Silenziosa buia e sinuosa, dove tutto può succedere e niente è impossibile;per
tutti, chiunque, nessuno escluso.Per i giovani in cerca di avventure,per i bambini a guardare le stelle in collo a Babbo,per gli uomini e le donne in cerca di una nuova identità,
per chi, come noi, ha deciso di provare nella vita..Provare a volare, o almeno a
pensare di farlo.Nella notte non importa chi sei, cosa fai, di che religione politica o ceto sociale sei, importa solo “esistere”. Crederci. Tentare.
Ci si fa belli, improfumati,ci mettiamo rossetti, lucidalabbra, gelatine, scegliamo le maglie più belle, i pantaloni più strani e osiamo. Osiamo perché la notte non ci fa paura, ma ci ispira, ci intriga, ci cala un velo sulla razionalità e fa sorgere l’azzardo.
Niente e nessuno potrà fermarti, pensi tra te e te sorseggiando bicchieri di vino da pochi soldi del supermercato vicino a casa tua.
E’ vero, la notte uno beve, usa, abusa ed eccede in cose che tutti sappiamo, ma allo stesso tempo si libra in aria rivolgendosi al vuoto cielo che fa da cornice al tuo viaggio; che duri pochi secondi o un eternità…Lui è li e tu con lui.

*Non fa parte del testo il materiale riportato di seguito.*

/-- There is no fault, no trap on an error and no refused instruction: from every state the step answers a next
state, and it returns outcome code 0 (a populated opcode, at least 2 cycles) or 1 (an unpopulated one, 0
cycles). The stall as a next state is the model's reading of D11 and the code numbers are the spec's decision
D15 (log entry 8); the bound of 2 cycles is that of the spec's decided counts D5 and D16 (log entry 2). Rests
on 60_exceptions.md section 1, 20_memory.md section 3, 70_reset_and_hazards.md section 4, 92_eei_decisions.md
D5, D11, D15, D16. -/
def Obligations.NoStepEverFaults : Prop :=
  ∀ s : State, (∃ t, step s = .next t) ∧
      ((populated (opcodeAtPc s) = true ∧ (stepReturn s).outcome.code = 0 ∧ 2 ≤ (stepReturn s).cycles) ∨
       (populated (opcodeAtPc s) = false ∧ (stepReturn s).outcome.code = 1 ∧ (stepReturn s).cycles = 0))

/-- The memory list of the state after reset has the canonical form (log entry 18). Rests on 20_memory.md section
1, 10_state.md section 4. -/
def Obligations.ResetStateHasCanonicalMemory : Prop :=
  Canonical State.reset

/-- For every state whose memory list has the canonical form (addresses strictly rising and below 65536, no entry
equal to what an unlisted byte reads as) and every instruction at PC, the next state's memory list has it too
(log entry 18). Rests on 20_memory.md section 1, 40_step_and_addressing.md section 1. -/
def Obligations.EveryStepKeepsTheMemoryCanonical : Prop :=
  ∀ s t : State, Canonical s → step s = .next t → Canonical t

/-- Reset, Step, register writes, push, pop, byte and word writes, LoadProgram, Clear and the reading transactions
all leave a memory list in canonical form when they start from one (log entry 18). Rests on 60_exceptions.md
section 5, 20_memory.md section 4. -/
def Obligations.EveryHostTransactionKeepsTheMemoryCanonical : Prop :=
  ∀ (s t : State) (x : Transaction) (r : Reply), Canonical s → transact x s = .next (t, r) → Canonical t

/-- If a step leaves SP different, then the opcode at PC is that of JSR, RTS, PHA, PLA or BRK. Rests on
10_state.md section 1, 40_step_and_addressing.md section 4. -/
def Obligations.OnlyStackInstructionsMoveTheStackPointer : Prop :=
  ∀ s t : State, step s = .next t → t.sp ≠ s.sp → MnemonicAtPc [.jsr, .rts, .pha, .pla, .brk] s

/-- If a step leaves the byte at some address different, then the opcode at PC is STA, STX, STY, JSR, PHA or BRK,
and for JSR, PHA and BRK the address is in 0x0100 to 0x01FF. Rests on 20_memory.md sections 1 and 3,
40_step_and_addressing.md section 4. -/
def Obligations.OnlyStoresAndPushesWriteMemory : Prop :=
  ∀ (s t : State) (k : Nat), step s = .next t → memRead t k ≠ memRead s k →
      MnemonicAtPc [.sta, .stx, .sty] s ∨
      (MnemonicAtPc [.jsr, .pha, .brk] s ∧ 0x0100 ≤ k % 65536 ∧ k % 65536 ≤ 0x01FF)

/-- If a step changes C or V the opcode is ADC; if it changes Z or N it is one of LDA LDX LDY ADC AND TAX TAY TXA
TYA INX INY DEX DEY PLA; if it changes I it is BRK and I becomes 1; no step changes D, B or bit 5. Rests on
10_state.md sections 2 and 5. -/
def Obligations.FlagsChangeOnlyWhereTheSummaryTableSays : Prop :=
  ∀ s t : State, step s = .next t →
      (t.flag .c ≠ s.flag .c → MnemonicAtPc [.adc] s) ∧ (t.flag .v ≠ s.flag .v → MnemonicAtPc [.adc] s) ∧
      (t.flag .z ≠ s.flag .z ∨ t.flag .n ≠ s.flag .n →
        MnemonicAtPc [.lda, .ldx, .ldy, .adc, .and, .tax, .tay, .txa, .tya, .inx, .iny, .dex, .dey, .pla] s) ∧
      (t.flag .i ≠ s.flag .i → MnemonicAtPc [.brk] s ∧ t.flag .i = true) ∧
      t.flag .d = s.flag .d ∧ t.flag .b = s.flag .b ∧ t.flag .bit5 = s.flag .bit5

/-- If a step changes A the opcode is LDA, ADC, AND, TXA, TYA or PLA; if X, it is LDX, TAX, INX or DEX; if Y, it
is LDY, TAY, INY or DEY. Rests on 10_state.md section 1. -/
def Obligations.IndexAndAccumulatorWritersAreTheListedOnes : Prop :=
  ∀ s t : State, step s = .next t →
      (t.a ≠ s.a → MnemonicAtPc [.lda, .adc, .and, .txa, .tya, .pla] s) ∧
      (t.x ≠ s.x → MnemonicAtPc [.ldx, .tax, .inx, .dex] s) ∧
      (t.y ≠ s.y → MnemonicAtPc [.ldy, .tay, .iny, .dey] s)

/-- If the bytes at PC decode to an instruction other than JMP, JSR, RTS and BRK, the step leaves PC = (PC + the
instruction's length) mod 65536. Rests on 44_control.md introduction, 10_state.md section 1. -/
def Obligations.SequentialAdvanceUnlessAControlTransfer : Prop :=
  ∀ (s : State) (i : Instr) (rest : List Byte), decode (bytesFrom s s.pc.toNat 3) = .ok i rest →
      i.mnemonic ∉ [.jmp, .jsr, .rts, .brk] →
      ∃ t, step s = .next t ∧ t.pc.toNat = (s.pc.toNat + (encode i).length) % 65536

/-- For every state and each of I, D, B and bit 5. Every instruction but BRK: executing with that bit set either
way gives results that differ in that bit alone. BRK: A, X, Y, SP and PC are the same, I is 1 in both results,
every bit but the chosen one is the same, and every byte of memory is the same but the pushed copy, which is P
OR 0x30 of the P each started with. That I masks nothing is the spec's decision D22 (log entry 14). Rests on
10_state.md section 2, 45_stack_brk.md (BRK), 60_exceptions.md section 2, 92_eei_decisions.md D22. -/
def Obligations.UnusedStatusBitsInfluenceOnlyThemselvesAndTheCopyBrkPushes : Prop :=
  ∀ (s : State) (f : Machine.Flag) (on : Bool), f ∈ [Machine.Flag.i, .d, .b, .bit5] →
      (∀ i : Instr, i ≠ .brk → ∃ t, exec i s = .next t ∧ exec i (s.setFlag f on) = .next (t.setFlag f on)) ∧
      ∃ t u, exec .brk s = .next t ∧ exec .brk (s.setFlag f on) = .next u ∧ SameRegistersExcept [.p] t u ∧
        SameFlagsExcept [f] t u ∧ t.flag .i = true ∧ u.flag .i = true ∧ SameMemoryExcept [stackAddr (s.sp - 2)] t u ∧
        memRead t (stackAddr (s.sp - 2)) = s.p ||| 0x30 ∧ memRead u (stackAddr (s.sp - 2)) = setFlag f on s.p ||| 0x30

/-- For every instruction and every two states equal but for P and with the same C: both complete, with the same
A, X, Y, SP and PC and the same C, and with the same memory; for BRK, the same memory but the byte at 0x0100 +
(SP - 2 mod 256), the pushed copy of P. Rests on 10_state.md section 2, 45_stack_brk.md (BRK). -/
def Obligations.OfTheStatusOnlyCarryInfluencesTheRestButForTheCopyBrkPushes : Prop :=
  ∀ (i : Instr) (s : State) (p : Byte), getFlag .c p = s.flag .c →
      ∃ t u, exec i s = .next t ∧ exec i { s with p := p } = .next u ∧ SameRegistersExcept [.p] t u ∧ u.flag .c = t.flag .c ∧
        (i ≠ .brk → u.mem = t.mem) ∧ (i = .brk → SameMemoryExcept [stackAddr (s.sp - 2)] t u)

/-- For every store form and PHA, from every state: the instruction completes, and of the three bytes from PC on
(addresses mod 65536) each one at the address stored to is the byte stored and every other is as before; and
if these three decode to an instruction, the next step runs that instruction (with PC past its bytes, log
entry 15). The address stored to is the effective address of the mode, for PHA 0x0100 + SP. Rests on
20_memory.md section 5, 70_reset_and_hazards.md section 3. -/
def Obligations.AStoreIsSeenByTheNextFetch : Prop :=
  ∀ (s : State) (b : Byte) (w : Word),
    let Seen : Instr → Nat → Byte → Prop := fun i a v =>
      let bs := [0, 1, 2].map fun j => if (s.pc.toNat + j) % 65536 = a % 65536 then v else memRead s (s.pc.toNat + j)
      ∃ t, exec i s = .next t ∧ bytesFrom t s.pc.toNat 3 = bs ∧
        ∀ j rest, decode bs = .ok j rest → step t = exec j { t with pc := s.pc + BitVec.ofNat 16 j.length }
    Seen (.staZp b) ((Address.zp b).ea s) s.a ∧
    Seen (.staZpx b) ((Address.zpx b).ea s) s.a ∧
    Seen (.staAbs w) ((Address.abs w).ea s) s.a ∧
    Seen (.staAbx w) ((Address.abx w).ea s) s.a ∧
    Seen (.staAby w) ((Address.aby w).ea s) s.a ∧
    Seen (.stxZp b) ((Address.zp b).ea s) s.x ∧
    Seen (.stxZpy b) ((Address.zpy b).ea s) s.x ∧
    Seen (.stxAbs w) ((Address.abs w).ea s) s.x ∧
    Seen (.styZp b) ((Address.zp b).ea s) s.y ∧
    Seen (.styZpx b) ((Address.zpx b).ea s) s.y ∧
    Seen (.styAbs w) ((Address.abs w).ea s) s.y ∧
    Seen .pha (stackAddr s.sp) s.a

/-- After the Reset transaction A, X and Y are 0x00, SP is 0xFF, P is 0x24 (I and bit 5 set), every byte of 0x0100
to 0x01FF is 0x00, every other byte is unchanged, and PC is unchanged or 0x0000 as RESET_PC_POLICY says; the
host gets nothing back. Rule R180. -/
def Obligations.ResetTransactionSetsRegistersAndStackPage : Prop :=
  ∀ s : State, ∃ t, transact .reset s = .next (t, .nothing) ∧ t.a = 0x00 ∧ t.x = 0x00 ∧ t.y = 0x00 ∧ t.sp = 0xFF ∧ t.p = 0x24 ∧
      t.pc = (match Config.resetPcPolicy with
        | .unchanged => s.pc
        | .zero => 0x0000) ∧
      ∀ k, memRead t k = if 0x0100 ≤ k % 65536 ∧ k % 65536 ≤ 0x01FF then 0x00 else memRead s k

/-- For every state with canonical memory, the Reset transaction applied twice gives exactly the state that
applying it once gives. Rests on 70_reset_and_hazards.md section 1. -/
def Obligations.ResetTwiceIsResetOnce : Prop :=
  ∀ s : State, Canonical s → resetTransaction (resetTransaction s) = resetTransaction s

Stravolti ma felici, stanchi ma contenti, provati ma brillanti di lacrime e rigati dagli abbracci più cari delle persone con cui hai condiviso tutto; dallo spazzolino alla vita. Sbronzi di una contentezza che non si riesce spesso a bloccare perché toglie il fiato e te lo restituisce solo dopo il clic del flash. Forse.
Esistenti veri e puri, proprio come la nostra cara notte, alle volte anche un po cruda con noi, ma che ti estrania dall’esistenza e ti catapulta in una montagnarussa nel quale sta a te sopravvivere e provare a godere.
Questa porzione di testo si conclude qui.